As for your questions, oh, isn't there a lot of New England in me; all that ignoble passion to be didactic that I have to fight with. All that bewilderment as to where Moral Attitude begins and where it shades off into mere Puritan Bossiness. My father is still pure Maine—1880—and I carry all that load of notions to examine and discard or assimilate.

No, I have never been to Peru. Why I chose to graft my thoughts about Luke 13 upon a delightful one-act play by Mérimée,
Le Carrosse du Saint-Sacrement
, I do not know. The Marquesa is my beloved Mme. de Sévigné in a distorting mirror. The bridge is invented, the name borrowed from one of Junipero Serra's missions in California. . . .

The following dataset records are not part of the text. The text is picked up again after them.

/-! ### The line interface under a change of one port -/

@[simp] theorem setPort_upstream (l : LineInterface) (p : Port) (x : PortState) : (setPort l p x).upstream = l.upstream := by
  cases p <;> rfl
@[simp] theorem setPort_address (l : LineInterface) (p : Port) (x : PortState) : (setPort l p x).address = l.address := by
  cases p <;> rfl
@[simp] theorem setPort_floorA (l : LineInterface) (p : Port) (x : PortState) : (setPort l p x).floorA = l.floorA := by
  cases p <;> rfl
@[simp] theorem setPort_floorB (l : LineInterface) (p : Port) (x : PortState) : (setPort l p x).floorB = l.floorB := by
  cases p <;> rfl
@[simp] theorem setPort_masked (l : LineInterface) (p : Port) (x : PortState) : (setPort l p x).masked = l.masked := by
  cases p <;> rfl
@[simp] theorem setPort_reportTag (l : LineInterface) (p : Port) (x : PortState) : (setPort l p x).reportTag = l.reportTag := by
  cases p <;> rfl
@[simp] theorem setPort_trailDrop (l : LineInterface) (p : Port) (x : PortState) : (setPort l p x).trailDrop = l.trailDrop := by
  cases p <;> rfl
@[simp] theorem setPort_requestsTaken (l : LineInterface) (p : Port) (x : PortState) : (setPort l p x).requestsTaken = l.requestsTaken := by
  cases p <;> rfl
@[simp] theorem setPort_levelRefusals (l : LineInterface) (p : Port) (x : PortState) : (setPort l p x).levelRefusals = l.levelRefusals := by
  cases p <;> rfl
@[simp] theorem onPort_line_upstream (p : Port) (f : PortState → PortState) (s : State) :
    (onPort p f s).line.upstream = s.line.upstream := setPort_upstream _ _ _
@[simp] theorem onPort_line_address (p : Port) (f : PortState → PortState) (s : State) :
    (onPort p f s).line.address = s.line.address := setPort_address _ _ _
@[simp] theorem onPort_line_floorA (p : Port) (f : PortState → PortState) (s : State) :
    (onPort p f s).line.floorA = s.line.floorA := setPort_floorA _ _ _
@[simp] theorem onPort_line_floorB (p : Port) (f : PortState → PortState) (s : State) :
    (onPort p f s).line.floorB = s.line.floorB := setPort_floorB _ _ _
@[simp] theorem onPort_line_masked (p : Port) (f : PortState → PortState) (s : State) :
    (onPort p f s).line.masked = s.line.masked := setPort_masked _ _ _
@[simp] theorem onPort_line_reportTag (p : Port) (f : PortState → PortState) (s : State) :
    (onPort p f s).line.reportTag = s.line.reportTag := setPort_reportTag _ _ _
@[simp] theorem onPort_line_trailDrop (p : Port) (f : PortState → PortState) (s : State) :
    (onPort p f s).line.trailDrop = s.line.trailDrop := setPort_trailDrop _ _ _
@[simp] theorem onPort_line_requestsTaken (p : Port) (f : PortState → PortState) (s : State) :
    (onPort p f s).line.requestsTaken = s.line.requestsTaken := setPort_requestsTaken _ _ _
@[simp] theorem onPort_line_levelRefusals (p : Port) (f : PortState → PortState) (s : State) :
    (onPort p f s).line.levelRefusals = s.line.levelRefusals := setPort_levelRefusals _ _ _
@[simp] theorem forward_line_upstream (p : Port) (h : Header) (b : Body) (s : State) :
    (forward p h b s).line.upstream = s.line.upstream := setPort_upstream _ _ _
@[simp] theorem forward_line_address (p : Port) (h : Header) (b : Body) (s : State) :
    (forward p h b s).line.address = s.line.address := setPort_address _ _ _
@[simp] theorem forward_line_floorA (p : Port) (h : Header) (b : Body) (s : State) :
    (forward p h b s).line.floorA = s.line.floorA := setPort_floorA _ _ _
@[simp] theorem forward_line_floorB (p : Port) (h : Header) (b : Body) (s : State) :
    (forward p h b s).line.floorB = s.line.floorB := setPort_floorB _ _ _
@[simp] theorem forward_line_masked (p : Port) (h : Header) (b : Body) (s : State) :
    (forward p h b s).line.masked = s.line.masked := setPort_masked _ _ _
@[simp] theorem forward_line_reportTag (p : Port) (h : Header) (b : Body) (s : State) :
    (forward p h b s).line.reportTag = s.line.reportTag := setPort_reportTag _ _ _
@[simp] theorem forward_line_trailDrop (p : Port) (h : Header) (b : Body) (s : State) :
    (forward p h b s).line.trailDrop = s.line.trailDrop := setPort_trailDrop _ _ _
@[simp] theorem forward_line_requestsTaken (p : Port) (h : Header) (b : Body) (s : State) :
    (forward p h b s).line.requestsTaken = s.line.requestsTaken := setPort_requestsTaken _ _ _
@[simp] theorem forward_line_levelRefusals (p : Port) (h : Header) (b : Body) (s : State) :
    (forward p h b s).line.levelRefusals = s.line.levelRefusals := setPort_levelRefusals _ _ _
@[simp] theorem countReceived_line_upstream (p : Port) (s : State) :
    (countReceived p s).line.upstream = s.line.upstream := setPort_upstream _ _ _
@[simp] theorem countReceived_line_address (p : Port) (s : State) :
    (countReceived p s).line.address = s.line.address := setPort_address _ _ _
@[simp] theorem countReceived_line_floorA (p : Port) (s : State) :
    (countReceived p s).line.floorA = s.line.floorA := setPort_floorA _ _ _
@[simp] theorem countReceived_line_floorB (p : Port) (s : State) :
    (countReceived p s).line.floorB = s.line.floorB := setPort_floorB _ _ _
@[simp] theorem countReceived_line_masked (p : Port) (s : State) :
    (countReceived p s).line.masked = s.line.masked := setPort_masked _ _ _
@[simp] theorem countReceived_line_reportTag (p : Port) (s : State) :
    (countReceived p s).line.reportTag = s.line.reportTag := setPort_reportTag _ _ _
@[simp] theorem countReceived_line_trailDrop (p : Port) (s : State) :
    (countReceived p s).line.trailDrop = s.line.trailDrop := setPort_trailDrop _ _ _
@[simp] theorem countReceived_line_requestsTaken (p : Port) (s : State) :
    (countReceived p s).line.requestsTaken = s.line.requestsTaken := setPort_requestsTaken _ _ _
@[simp] theorem countReceived_line_levelRefusals (p : Port) (s : State) :
    (countReceived p s).line.levelRefusals = s.line.levelRefusals := setPort_levelRefusals _ _ _
@[simp] theorem sendReply_line_upstream (p : Port) (src : Byte) (tag : Word16) (code : Byte) (r : ResultCode) (x : ReplyPayload) (s : State) :
    (sendReply p src tag code r x s).line.upstream = s.line.upstream := setPort_upstream _ _ _
@[simp] theorem sendReply_line_address (p : Port) (src : Byte) (tag : Word16) (code : Byte) (r : ResultCode) (x : ReplyPayload) (s : State) :
    (sendReply p src tag code r x s).line.address = s.line.address := setPort_address _ _ _
@[simp] theorem sendReply_line_floorA (p : Port) (src : Byte) (tag : Word16) (code : Byte) (r : ResultCode) (x : ReplyPayload) (s : State) :
    (sendReply p src tag code r x s).line.floorA = s.line.floorA := setPort_floorA _ _ _
@[simp] theorem sendReply_line_floorB (p : Port) (src : Byte) (tag : Word16) (code : Byte) (r : ResultCode) (x : ReplyPayload) (s : State) :
    (sendReply p src tag code r x s).line.floorB = s.line.floorB := setPort_floorB _ _ _
@[simp] theorem sendReply_line_masked (p : Port) (src : Byte) (tag : Word16) (code : Byte) (r : ResultCode) (x : ReplyPayload) (s : State) :
    (sendReply p src tag code r x s).line.masked = s.line.masked := setPort_masked _ _ _
@[simp] theorem sendReply_line_reportTag (p : Port) (src : Byte) (tag : Word16) (code : Byte) (r : ResultCode) (x : ReplyPayload) (s : State) :
    (sendReply p src tag code r x s).line.reportTag = s.line.reportTag := setPort_reportTag _ _ _
@[simp] theorem sendReply_line_trailDrop (p : Port) (src : Byte) (tag : Word16) (code : Byte) (r : ResultCode) (x : ReplyPayload) (s : State) :
    (sendReply p src tag code r x s).line.trailDrop = s.line.trailDrop := setPort_trailDrop _ _ _
@[simp] theorem sendReply_line_requestsTaken (p : Port) (src : Byte) (tag : Word16) (code : Byte) (r : ResultCode) (x : ReplyPayload) (s : State) :
    (sendReply p src tag code r x s).line.requestsTaken = s.line.requestsTaken := setPort_requestsTaken _ _ _
@[simp] theorem sendReply_line_levelRefusals (p : Port) (src : Byte) (tag : Word16) (code : Byte) (r : ResultCode) (x : ReplyPayload) (s : State) :
    (sendReply p src tag code r x s).line.levelRefusals = s.line.levelRefusals := setPort_levelRefusals _ _ _
@[simp] theorem nextReportTag_line_upstream (s : State) : (nextReportTag s).line.upstream = s.line.upstream := rfl
@[simp] theorem sendReport_line_upstream (r : Report) (s : State) : (sendReport r s).line.upstream = s.line.upstream := by
  unfold sendReport; split <;> simp
@[simp] theorem nextReportTag_line_address (s : State) : (nextReportTag s).line.address = s.line.address := rfl
@[simp] theorem sendReport_line_address (r : Report) (s : State) : (sendReport r s).line.address = s.line.address := by
  unfold sendReport; split <;> simp
@[simp] theorem nextReportTag_line_floorA (s : State) : (nextReportTag s).line.floorA = s.line.floorA := rfl
@[simp] theorem sendReport_line_floorA (r : Report) (s : State) : (sendReport r s).line.floorA = s.line.floorA := by
  unfold sendReport; split <;> simp
@[simp] theorem nextReportTag_line_floorB (s : State) : (nextReportTag s).line.floorB = s.line.floorB := rfl
@[simp] theorem sendReport_line_floorB (r : Report) (s : State) : (sendReport r s).line.floorB = s.line.floorB := by
  unfold sendReport; split <;> simp
@[simp] theorem nextReportTag_line_masked (s : State) : (nextReportTag s).line.masked = s.line.masked := rfl
@[simp] theorem sendReport_line_masked (r : Report) (s : State) : (sendReport r s).line.masked = s.line.masked := by
  unfold sendReport; split <;> simp
@[simp] theorem nextReportTag_line_trailDrop (s : State) : (nextReportTag s).line.trailDrop = s.line.trailDrop := rfl
@[simp] theorem sendReport_line_trailDrop (r : Report) (s : State) : (sendReport r s).line.trailDrop = s.line.trailDrop := by
  unfold sendReport; split <;> simp
@[simp] theorem nextReportTag_line_requestsTaken (s : State) : (nextReportTag s).line.requestsTaken = s.line.requestsTaken := rfl
@[simp] theorem sendReport_line_requestsTaken (r : Report) (s : State) : (sendReport r s).line.requestsTaken = s.line.requestsTaken := by
  unfold sendReport; split <;> simp
@[simp] theorem nextReportTag_line_levelRefusals (s : State) : (nextReportTag s).line.levelRefusals = s.line.levelRefusals := rfl
@[simp] theorem sendReport_line_levelRefusals (r : Report) (s : State) : (sendReport r s).line.levelRefusals = s.line.levelRefusals := by
  unfold sendReport; split <;> simp
@[simp] theorem nextReportTag_line_reportTag (s : State) :
    (nextReportTag s).line.reportTag = s.line.reportTag + 1#16 := rfl
@[simp] theorem sendReport_line_reportTag (r : Report) (s : State) :
    (sendReport r s).line.reportTag = s.line.reportTag + 1#16 := by
  unfold sendReport; split <;> simp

It is right and fitting that you cried for a page of mine. How many times I have cried with love or awe or pity while you talked of the Doctor, or Cowper, or Goldsmith.

An Interview

The now celebrated author and former teacher has a visit in France on August 18, 1928, with André Maurois, the distinguished French novelist and biographer. As noted, Wilder is about to take a walking trip with the world heavyweight boxing champion, Gene Tunney.

 

August 18th.—To-day we had a pleasant visit from Thornton Wilder, the American writer, unknown until his recent fame as the author of
The Bridge of San Luis Rey
. An ingenious theme: the old osier bridge of San Luis Rey, near Lima, breaks one day (about the end of the eighteenth century), just when five people were crossing it. Hurled into the ravine, they perish. An old monk who saw the accident wonders why God sanctioned these deaths, and for the strengthening of his faith he proposes to seek out the causes in the lives of these five people. . . . The sobriety of style reminded one of certain French classics, particularly of Mérimée.

A charming man, quite young. “I'm thirty,” he told me, “like all writers of twenty-six.” He holds a university post.

“My weakness is that I am too bookish,” he said. “I know little of life. I made the characters of
The Bridge
out of the heroes of books. My Marquesa is the Marquise de Sévigné. In my first novel,
The Cabala
, the hero was Keats. The method has served me well, but I don't want to use it again. I shall not write again before I have actually observed men better.”